-- ==== Sys2Proof/Laws/Encoding.lean ====
section
/-! SUPPORT. The fields of a command word: what the encoder puts into each, and the word they make up. -/

namespace Sys2Proof

/-- A word is its three fields (30_encoding.md R101). -/
theorem word_eq_fields (w : Word) : immOf w ++ auxOf w ++ opcOf w = w := by
  apply BitVec.eq_of_getLsbD_eq
  intro i hi
  simp only [immOf, auxOf, opcOf, BitVec.getLsbD_append, BitVec.getLsbD_extractLsb']
  split
  · simp [*]
  · split
    · rw [show 8 + (i - 8) = i by omega]; simp [*]
    · rw [show 16 + (i - 8 - 8) = i by omega, decide_eq_true (by omega : i - 8 - 8 < 16), Bool.true_and]

@[simp] theorem opcOf_fields (imm : Half) (aux opc : Byte) : opcOf (imm ++ aux ++ opc) = opc := by
  apply BitVec.eq_of_getLsbD_eq
  intro i hi
  simp only [opcOf, BitVec.getLsbD_extractLsb']
  change (decide (i < 8) && BitVec.getLsbD (imm ++ aux ++ opc) (0 + i)) = _
  simp only [BitVec.getLsbD_append, Nat.zero_add, hi, decide_true, Bool.true_and, if_true]

@[simp] theorem auxOf_fields (imm : Half) (aux opc : Byte) : auxOf (imm ++ aux ++ opc) = aux := by
  apply BitVec.eq_of_getLsbD_eq
  intro i hi
  simp only [auxOf, BitVec.getLsbD_extractLsb']
  change (decide (i < 8) && BitVec.getLsbD (imm ++ aux ++ opc) (8 + i)) = _
  simp only [BitVec.getLsbD_append, hi, decide_true, Bool.true_and]
  rw [if_neg (by omega), if_pos (by omega), Nat.add_sub_cancel_left]

@[simp] theorem immOf_fields (imm : Half) (aux opc : Byte) : immOf (imm ++ aux ++ opc) = imm := by
  apply BitVec.eq_of_getLsbD_eq
  intro i hi
  simp only [immOf, BitVec.getLsbD_extractLsb']
  change (decide (i < 16) && BitVec.getLsbD (imm ++ aux ++ opc) (16 + i)) = _
  simp only [BitVec.getLsbD_append, hi, decide_true, Bool.true_and]
  rw [if_neg (by omega), if_neg (by omega), show 16 + i - 8 - 8 = i by omega]

end Sys2Proof
end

━━━

Return each line of the material above that holds the string "show".

    · rw [show 8 + (i - 8) = i by omega]; simp [*]
    · rw [show 16 + (i - 8 - 8) = i by omega, decide_eq_true (by omega : i - 8 - 8 < 16), Bool.true_and]
  rw [if_neg (by omega), if_neg (by omega), show 16 + i - 8 - 8 = i by omega]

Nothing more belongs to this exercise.